Segundo FERRETI (1998) (apud LUCCA e BASTOS, 2007), os anos 50 do século
XX viram a ascensão do forró tanto no Brasil como no exterior, tendo o ritmo adquirido
grande popularidade em países como Argentina e Estados Unidos. Porém, nos anos 60, com a
explosão do rock, o advento dos instrumentos eletrônicos, a febre mundial dos Beatles, o
baião (praticamente um sinônimo de forró) teria passado por um declínio, a ponto de se supor
que semelhantes manifestações artísticas tradicionais, rústicas, regionais, estivessem fadadas
ao desaparecimento. No entanto, isso não aconteceu; principalmente com as declarações de
Caetano Veloso, Gilberto Gil e outros representantes da Tropicália, na década de 70,
afirmando estarem as suas raízes artísticas na música nordestina e na obra do “rei do baião”, o
forró ganhou novo fôlego nas mídias, extrapolando os limites do sertão e das periferias das
grandes cidades, redutos de nordestinos.
Surge em meados da década de 1990 do século passado, nas cidades do sudeste Rio de
Janeiro e São Paulo, uma reelaboração do forró que ficou conhecida como forró universitário,
um tipo de música que se quer, segundo CEVA (2001) (apud LUCCA E BASTOS, 2007),
herdeira do forró tradicional e pretende resgatar e valorizar a autêntica cultura nacional.

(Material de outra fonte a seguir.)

@[simp] theorem State.countN_was (s : State) (o n : Nat) : (s.countN o n).was = s.was := rfl
@[simp] theorem State.countN_mem (s : State) (o n : Nat) : (s.countN o n).mem = s.mem := rfl
@[simp] theorem State.countN_poison (s : State) (o n : Nat) : (s.countN o n).poison = s.poison := rfl
@[simp] theorem State.countN_now (s : State) (o n : Nat) : (s.countN o n).now = s.now := rfl
@[simp] theorem State.countN_freeCtr (s : State) (o n : Nat) : (s.countN o n).freeCtr = s.freeCtr := rfl
@[simp] theorem State.countN_evc (s : State) (o n : Nat) : (s.countN o n).evc = s.evc := rfl
@[simp] theorem State.countN_tmu (s : State) (o n : Nat) : (s.countN o n).tmu = s.tmu := rfl
@[simp] theorem State.countN_pwr (s : State) (o n : Nat) : (s.countN o n).pwr = s.pwr := rfl
@[simp] theorem State.countN_hbm (s : State) (o n : Nat) : (s.countN o n).hbm = s.hbm := rfl
@[simp] theorem State.countN_pcie (s : State) (o n : Nat) : (s.countN o n).pcie = s.pcie := rfl
@[simp] theorem State.countN_streams (s : State) (o n : Nat) : (s.countN o n).streams = s.streams := rfl
@[simp] theorem State.countN_lease (s : State) (o n : Nat) : (s.countN o n).lease = s.lease := rfl
@[simp] theorem State.countN_sup (s : State) (o n : Nat) : (s.countN o n).sup = s.sup := rfl
@[simp] theorem State.countN_csu (s : State) (o n : Nat) : (s.countN o n).csu = s.csu := rfl
@[simp] theorem State.countN_engines (s : State) (o n : Nat) : (s.countN o n).engines = s.engines := rfl
@[simp] theorem State.countN_chans (s : State) (o n : Nat) : (s.countN o n).chans = s.chans := rfl
@[simp] theorem State.countN_frame (s : State) (o n : Nat) : (s.countN o n).frame = s.frame := rfl
@[simp] theorem State.countN_cmp (s : State) (o n : Nat) : (s.countN o n).cmp = s.cmp := rfl
@[simp] theorem State.countN_ovl (s : State) (o n : Nat) : (s.countN o n).ovl = s.ovl := rfl
@[simp] theorem State.countN_spl (s : State) (o n : Nat) : (s.countN o n).spl = s.spl := rfl
@[simp] theorem State.countN_aux (s : State) (o n : Nat) : (s.countN o n).aux = s.aux := rfl
@[simp] theorem State.countN_cal (s : State) (o n : Nat) : (s.countN o n).cal = s.cal := rfl
@[simp] theorem State.countN_cam (s : State) (o n : Nat) : (s.countN o n).cam = s.cam := rfl
@[simp] theorem State.countN_ehl (s : State) (o n : Nat) : (s.countN o n).ehl = s.ehl := rfl
@[simp] theorem State.countN_net (s : State) (o n : Nat) : (s.countN o n).net = s.net := rfl
@[simp] theorem State.countN_codec (s : State) (o n : Nat) : (s.countN o n).codec = s.codec := rfl
@[simp] theorem State.countN_pending (s : State) (o n : Nat) : (s.countN o n).pending = s.pending := rfl

@[simp] theorem State.count_was (s : State) (o : Nat) : (s.count o).was = s.was := rfl
@[simp] theorem State.count_mem (s : State) (o : Nat) : (s.count o).mem = s.mem := rfl
@[simp] theorem State.count_poison (s : State) (o : Nat) : (s.count o).poison = s.poison := rfl
@[simp] theorem State.count_now (s : State) (o : Nat) : (s.count o).now = s.now := rfl
@[simp] theorem State.count_freeCtr (s : State) (o : Nat) : (s.count o).freeCtr = s.freeCtr := rfl
@[simp] theorem State.count_evc (s : State) (o : Nat) : (s.count o).evc = s.evc := rfl
@[simp] theorem State.count_tmu (s : State) (o : Nat) : (s.count o).tmu = s.tmu := rfl
@[simp] theorem State.count_pwr (s : State) (o : Nat) : (s.count o).pwr = s.pwr := rfl
@[simp] theorem State.count_hbm (s : State) (o : Nat) : (s.count o).hbm = s.hbm := rfl
@[simp] theorem State.count_pcie (s : State) (o : Nat) : (s.count o).pcie = s.pcie := rfl
@[simp] theorem State.count_streams (s : State) (o : Nat) : (s.count o).streams = s.streams := rfl
@[simp] theorem State.count_lease (s : State) (o : Nat) : (s.count o).lease = s.lease := rfl
@[simp] theorem State.count_sup (s : State) (o : Nat) : (s.count o).sup = s.sup := rfl
@[simp] theorem State.count_csu (s : State) (o : Nat) : (s.count o).csu = s.csu := rfl
@[simp] theorem State.count_engines (s : State) (o : Nat) : (s.count o).engines = s.engines := rfl
@[simp] theorem State.count_chans (s : State) (o : Nat) : (s.count o).chans = s.chans := rfl
@[simp] theorem State.count_frame (s : State) (o : Nat) : (s.count o).frame = s.frame := rfl
@[simp] theorem State.count_cmp (s : State) (o : Nat) : (s.count o).cmp = s.cmp := rfl
@[simp] theorem State.count_ovl (s : State) (o : Nat) : (s.count o).ovl = s.ovl := rfl
@[simp] theorem State.count_spl (s : State) (o : Nat) : (s.count o).spl = s.spl := rfl
@[simp] theorem State.count_aux (s : State) (o : Nat) : (s.count o).aux = s.aux := rfl
@[simp] theorem State.count_cal (s : State) (o : Nat) : (s.count o).cal = s.cal := rfl
@[simp] theorem State.count_cam (s : State) (o : Nat) : (s.count o).cam = s.cam := rfl
@[simp] theorem State.count_ehl (s : State) (o : Nat) : (s.count o).ehl = s.ehl := rfl
@[simp] theorem State.count_net (s : State) (o : Nat) : (s.count o).net = s.net := rfl
@[simp] theorem State.count_codec (s : State) (o : Nat) : (s.count o).codec = s.codec := rfl
@[simp] theorem State.count_pending (s : State) (o : Nat) : (s.count o).pending = s.pending := rfl

@[simp] theorem State.raiseCls_regs (s : State) (m : Bool) (a c d : Nat) : (s.raiseCls m a c d).regs = s.regs := rfl
@[simp] theorem State.raiseCls_was (s : State) (m : Bool) (a c d : Nat) : (s.raiseCls m a c d).was = s.was := rfl
@[simp] theorem State.raiseCls_mem (s : State) (m : Bool) (a c d : Nat) : (s.raiseCls m a c d).mem = s.mem := rfl
@[simp] theorem State.raiseCls_poison (s : State) (m : Bool) (a c d : Nat) : (s.raiseCls m a c d).poison = s.poison := rfl
@[simp] theorem State.raiseCls_now (s : State) (m : Bool) (a c d : Nat) : (s.raiseCls m a c d).now = s.now := rfl
@[simp] theorem State.raiseCls_freeCtr (s : State) (m : Bool) (a c d : Nat) : (s.raiseCls m a c d).freeCtr = s.freeCtr := rfl
@[simp] theorem State.raiseCls_tmu (s : State) (m : Bool) (a c d : Nat) : (s.raiseCls m a c d).tmu = s.tmu := rfl
@[simp] theorem State.raiseCls_pwr (s : State) (m : Bool) (a c d : Nat) : (s.raiseCls m a c d).pwr = s.pwr := rfl
@[simp] theorem State.raiseCls_hbm (s : State) (m : Bool) (a c d : Nat) : (s.raiseCls m a c d).hbm = s.hbm := rfl
@[simp] theorem State.raiseCls_pcie (s : State) (m : Bool) (a c d : Nat) : (s.raiseCls m a c d).pcie = s.pcie := rfl
@[simp] theorem State.raiseCls_streams (s : State) (m : Bool) (a c d : Nat) : (s.raiseCls m a c d).streams = s.streams := rfl
@[simp] theorem State.raiseCls_lease (s : State) (m : Bool) (a c d : Nat) : (s.raiseCls m a c d).lease = s.lease := rfl
@[simp] theorem State.raiseCls_sup (s : State) (m : Bool) (a c d : Nat) : (s.raiseCls m a c d).sup = s.sup := rfl
@[simp] theorem State.raiseCls_csu (s : State) (m : Bool) (a c d : Nat) : (s.raiseCls m a c d).csu = s.csu := rfl
@[simp] theorem State.raiseCls_engines (s : State) (m : Bool) (a c d : Nat) : (s.raiseCls m a c d).engines = s.engines := rfl
@[simp] theorem State.raiseCls_chans (s : State) (m : Bool) (a c d : Nat) : (s.raiseCls m a c d).chans = s.chans := rfl
@[simp] theorem State.raiseCls_frame (s : State) (m : Bool) (a c d : Nat) : (s.raiseCls m a c d).frame = s.frame := rfl
@[simp] theorem State.raiseCls_cmp (s : State) (m : Bool) (a c d : Nat) : (s.raiseCls m a c d).cmp = s.cmp := rfl
@[simp] theorem State.raiseCls_ovl (s : State) (m : Bool) (a c d : Nat) : (s.raiseCls m a c d).ovl = s.ovl := rfl
@[simp] theorem State.raiseCls_spl (s : State) (m : Bool) (a c d : Nat) : (s.raiseCls m a c d).spl = s.spl := rfl
@[simp] theorem State.raiseCls_aux (s : State) (m : Bool) (a c d : Nat) : (s.raiseCls m a c d).aux = s.aux := rfl
@[simp] theorem State.raiseCls_cal (s : State) (m : Bool) (a c d : Nat) : (s.raiseCls m a c d).cal = s.cal := rfl
@[simp] theorem State.raiseCls_cam (s : State) (m : Bool) (a c d : Nat) : (s.raiseCls m a c d).cam = s.cam := rfl
@[simp] theorem State.raiseCls_ehl (s : State) (m : Bool) (a c d : Nat) : (s.raiseCls m a c d).ehl = s.ehl := rfl
@[simp] theorem State.raiseCls_net (s : State) (m : Bool) (a c d : Nat) : (s.raiseCls m a c d).net = s.net := rfl
@[simp] theorem State.raiseCls_codec (s : State) (m : Bool) (a c d : Nat) : (s.raiseCls m a c d).codec = s.codec := rfl
@[simp] theorem State.raiseCls_pending (s : State) (m : Bool) (a c d : Nat) : (s.raiseCls m a c d).pending = s.pending := rfl
@[simp] theorem State.raiseCls_rd (s : State) (m : Bool) (a c d : Nat) (q : Nat) : (s.raiseCls m a c d).rd q = s.rd q := rfl
@[simp] theorem State.raiseCls_rdN (s : State) (m : Bool) (a c d : Nat) (q : Nat) : (s.raiseCls m a c d).rdN q = s.rdN q := rfl
@[simp] theorem State.raiseCls_get (s : State) (m : Bool) (a c d : Nat) (q : Fld) : (s.raiseCls m a c d).get q = s.get q := rfl
@[simp] theorem State.raiseCls_on (s : State) (m : Bool) (a c d : Nat) (q : Fld) : (s.raiseCls m a c d).on q = s.on q := rfl
@[simp] theorem State.raiseCls_bits (s : State) (m : Bool) (a c d : Nat) (q h l : Nat) : (s.raiseCls m a c d).bits q h l = s.bits q h l := rfl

Segundo LUCCA E BASTOS (2007):
O movimento ganhou tamanha proporção que junto com a proliferação de diversas bandas; uma maneira singular de dançar com diferentes influências provenientes da dança de salão, da lambada, do two-steps norte-americano e até mesmo do tango argentino; e casas noturnas exclusivamente dedicadas ao tema, o forró tornou-se uma febre nacional. Esse novo formato de forró atingia também as mais diversas regiões do país. Surgia uma safra de composições próprias dessa nova geração de bandas de forró. Alguns exemplos dessas bandas são: Forroçacana, Paratodos, Mafuá, Bicho de pé, Rastapé, Falamansa... (p. 08)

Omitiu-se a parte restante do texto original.